Goal of the exercise: Somewhere below are a line with "namespace Sys2Proof.Machine" and a later line with "it (R355). -/". Output exactly those lines and all lines between them.
++++ Given data ++++
-- ==== Sys2Proof/Machine/EvTrap.lean ====
section
/-! DEFINITION. Events of traps (R272, R353 to R358): BUDGET_EXPIRY, TRAP_DELIVERY and TRAP_RECORD_WRITE with the retry or the
handler that follows. -/

namespace Sys2Proof.Machine

/-- The lowest group of a team that has not exited. -/
def TeamRec.lowestLive (r : TeamRec) : Option (Nat × Group) := r.groups.find? fun (e : Nat × Group) => !e.2.exited

/-- BUDGET_EXPIRY (R272): the trap names the issue address of the lowest group that has not exited. -/
def execBudgetExpiry (t : Nat) (s : State) : Out :=
  match s.team t with
  | none => .next s
  | some r =>
    match r.lowestLive, r.budget with
    | some (g, k), some 0 =>
      .next ((s.updTeam t fun r => { r with budget := none }).raise t g tBUDGET 0 (k.issueAddr.getD (k.lane 0).lpc) 0 0)
    | _, _ => .next s

/-- The instruction at an LPC as a trap record holds it (R355). -/
def TeamRec.wordAt (r : TeamRec) (lpc : Word) : Nat :=
  match r.fetch lpc.toNat with
  | .instr _ w => w
  | .bad w => w
  | .need _ => 0

/-- What a grid's record reports of a trap delivered to one of its teams or handlers (R295). -/
def GridRec.trap (g : GridRec) (code : Nat) : GridRec :=
  { g with traps := g.traps + 1, poison := g.poison || code == tPOISON, lost := g.lost || code == tLINKLOST }

/-- TRAP_DELIVERY (R353): steps 1 and 2, then step 3 once what the team issued before has completed, a develop in progress among it
(R97, R351). -/
def execTrapDelivery (t : Nat) (s : State) : Out :=
  match s.team t with
  | none => .next s
  | some r =>
    match r.trap, firstCond r.conds with
    | none, some c => .next (((s.takeTrap t (r.wordAt c.lpc)).discard t).updGrid r.grid fun g =>
        { (g.trap c.code) with faulted := g.faulted || (c.code != tLINKLOST && r.conds.any fun c => c.code == tLINKLOST) })
    | some _, _ => .next (s.discard t)
    | none, none => .next s

/-! ### The record (R355, R356) -/

/-- FLAGS of a record (R355): LATENT, PARTIAL, TXLOST, NESTED, NOHANDLER, HELD, RETRY. -/
def trapFlags (r : TeamRec) (i : TrapInfo) (retry noHandler : Bool) : Nat :=
  r.d.latent.toNat + 2 * r.partDev.toNat + 4 * i.tx.toNat + 8 * r.handler.isSome.toNat + 16 * noHandler.toNat +
  32 * (i.gone.any (·.1)).toNat + 64 * retry.toNat

/-- HELDB of a record (R355). -/
def TrapInfo.heldb (i : TrapInfo) : Nat := 128 * (i.gone.elim 0 (·.2))

/-- A trap record (R355). -/
def trapBytes (r : TeamRec) (i : TrapInfo) (desc seq flags : Nat) : List Byte :=
  let c := i.cond
  let role := (r.groups.find c.grp).elim 0 (·.role)
  let addr := c.code = tALIGN ∨ c.code = tMEMPERM ∨ c.code = tMEMFATAL ∨ (c.code = tPOISON ∧ c.detail = 1)
  numBytes c.code 1 ++ numBytes flags 1 ++ numBytes role 1 ++ numBytes c.grp 1 ++ numBytes c.lpc.toNat 4 ++ numBytes c.lanes.toNat 4 ++
  numBytes r.num 4 ++ numBytes r.gx 4 ++ numBytes r.gy 4 ++ numBytes r.gz 4 ++ numBytes r.task 4 ++
  numBytes desc 8 ++ numBytes (if addr then c.addr else 0) 8 ++ numBytes i.time 8 ++ numBytes seq 8 ++ numBytes c.detail 4 ++
  numBytes r.ctx 1 ++ numBytes (dieOf r.core) 1 ++ numBytes (r.core % 40) 1 ++ numBytes i.band 1 ++
  numBytes i.word 8 ++ numBytes r.escapes 8 ++ numBytes i.heldb 8 ++ numBytes 0 32

/-- Whether a trap is retried (R358). -/
def State.retries (s : State) (r : TeamRec) (i : TrapInfo) : Bool :=
  (i.cond.code == tPOISON || i.cond.code == tLINKLOST) && r.d.latent && r.escapes == 0 && !r.partDev && r.handler.isNone &&
  decide (r.dispatches < 1 + (s.ctx r.ctx).trapctl.toNat / 16 % 16)

/-- The end of a trapped team without a retry: its grid carries the trap (R295). -/
def State.endTrapped (s : State) (t : Nat) (r : TeamRec) (i : TrapInfo) : State :=
  (s.endTeam t r).updGrid r.grid fun g =>
    { g with trapped := if r.handler.isSome then g.trapped else addOnce g.trapped r.num
             faulted := g.faulted || i.cond.code == tLINKLOST }

/-- A record that is not written: TRAPLOST, and neither a handler nor a retry (R356). -/
def State.trapLost (s : State) (t : Nat) : State :=
  match s.team t with
  | none => s
  | some r =>
    match r.trap with
    | none => s
    | some i => (s.updCtx r.ctx fun c => { c with traplost := satInc c.traplost }).endTrapped t r i

/-- What follows a record: the team is dispatched again, or its handler waits for its descriptor and for dispatch (R357, R358). -/
def State.afterTrap (s : State) (t : Nat) (r : TeamRec) (i : TrapInfo) (retry : Bool) (h : Option HandlerReq) : State :=
  if retry then
    (s.endTeam t r).updGrid r.grid fun g => { g with retry := g.retry ++ [⟨r.num, r.dispatches⟩] }
  else
    let s := s.endTrapped t r i
    match h with
    | some h => (s.updGrid r.grid fun g => { g with handlers := g.handlers ++ [h] }).readHandlers r.grid
    | none => s

/-- The record written at `.sys` and released (step 4 of R353). -/
def State.putTrap (s : State) (t : Nat) (r : TeamRec) (i : TrapInfo) (leaf : Leaf) (record : Nat) (bs : List Byte) : State :=
  let o := lineWrite (dieOf r.core) (byteKey r.ctx record) leaf bs (List.replicate 128 false) [⟨t, i.cond.grp, i.cond.lpc, r.grid, i.cond.id⟩]
  ((s.cohWrite o).flushesTo r.ports).updCtx r.ctx fun c => { c with traptail := c.traptail + 1 }

/-- TRAP_RECORD_WRITE (R356 to R358): steps 4 to 6 of R353, once step 3 is done and the team's earlier writes are released. -/
def execTrapRecordWrite (t : Nat) (s : State) : Out :=
  match s.team t with
  | none => .next s
  | some r =>
    match r.trap with
    | none => .next s
    | some i =>
      let c := s.ctx r.ctx
      let slot := c.traptail.toNat % trapSlots c
      let record := c.trapbase.toNat + 128 * slot
      if !s.live || i.gone.isNone || s.blocked (.trapRec t) then .next s
      else if !c.trapctl.getLsbD 31 || decide (2 ^ 57 < record + 128) then .next (s.trapLost t)
      else if s.slotBusy r.ctx slot then .next s
      else
        let acc : Acc := ⟨.trapRec t, r.ctx, 4, 2, dieOf r.core, 255⟩
        match s.xlate acc (byteKey r.ctx record) with
        | .held => .next (s.park acc (byteKey r.ctx record))
        | .miss => .next (s.await acc (byteKey r.ctx record))
        | .bad _ _ st => .next ((s.notice acc (byteKey r.ctx record) st).trapLost t)
        | .ok leaf =>
          let retry := s.retries r i
          let hand := !retry && r.handler.isNone && c.trapdesc != 0
          let g := s.grid r.grid
          let bs := fun none_ => trapBytes r i (g.elim 0 (·.desc)) (g.elim 0 (·.seq)) (trapFlags r i retry none_)
          let h : HandlerReq := ⟨c.trapdesc.toNat, none, false, record, slot, bs true, dieOf r.core, []⟩
          let s := s.l1Flush r.core r.ctx
          if s.outPending r.core r.ctx then .next s
          else .next ((s.putTrap t r i leaf record (bs (!retry && !hand))).afterTrap t r i retry (if hand then some h else none))

end Sys2Proof.Machine
end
++++
The answer:
namespace Sys2Proof.Machine

/-- The lowest group of a team that has not exited. -/
def TeamRec.lowestLive (r : TeamRec) : Option (Nat × Group) := r.groups.find? fun (e : Nat × Group) => !e.2.exited

/-- BUDGET_EXPIRY (R272): the trap names the issue address of the lowest group that has not exited. -/
def execBudgetExpiry (t : Nat) (s : State) : Out :=
  match s.team t with
  | none => .next s
  | some r =>
    match r.lowestLive, r.budget with
    | some (g, k), some 0 =>
      .next ((s.updTeam t fun r => { r with budget := none }).raise t g tBUDGET 0 (k.issueAddr.getD (k.lane 0).lpc) 0 0)
    | _, _ => .next s

/-- The instruction at an LPC as a trap record holds it (R355). -/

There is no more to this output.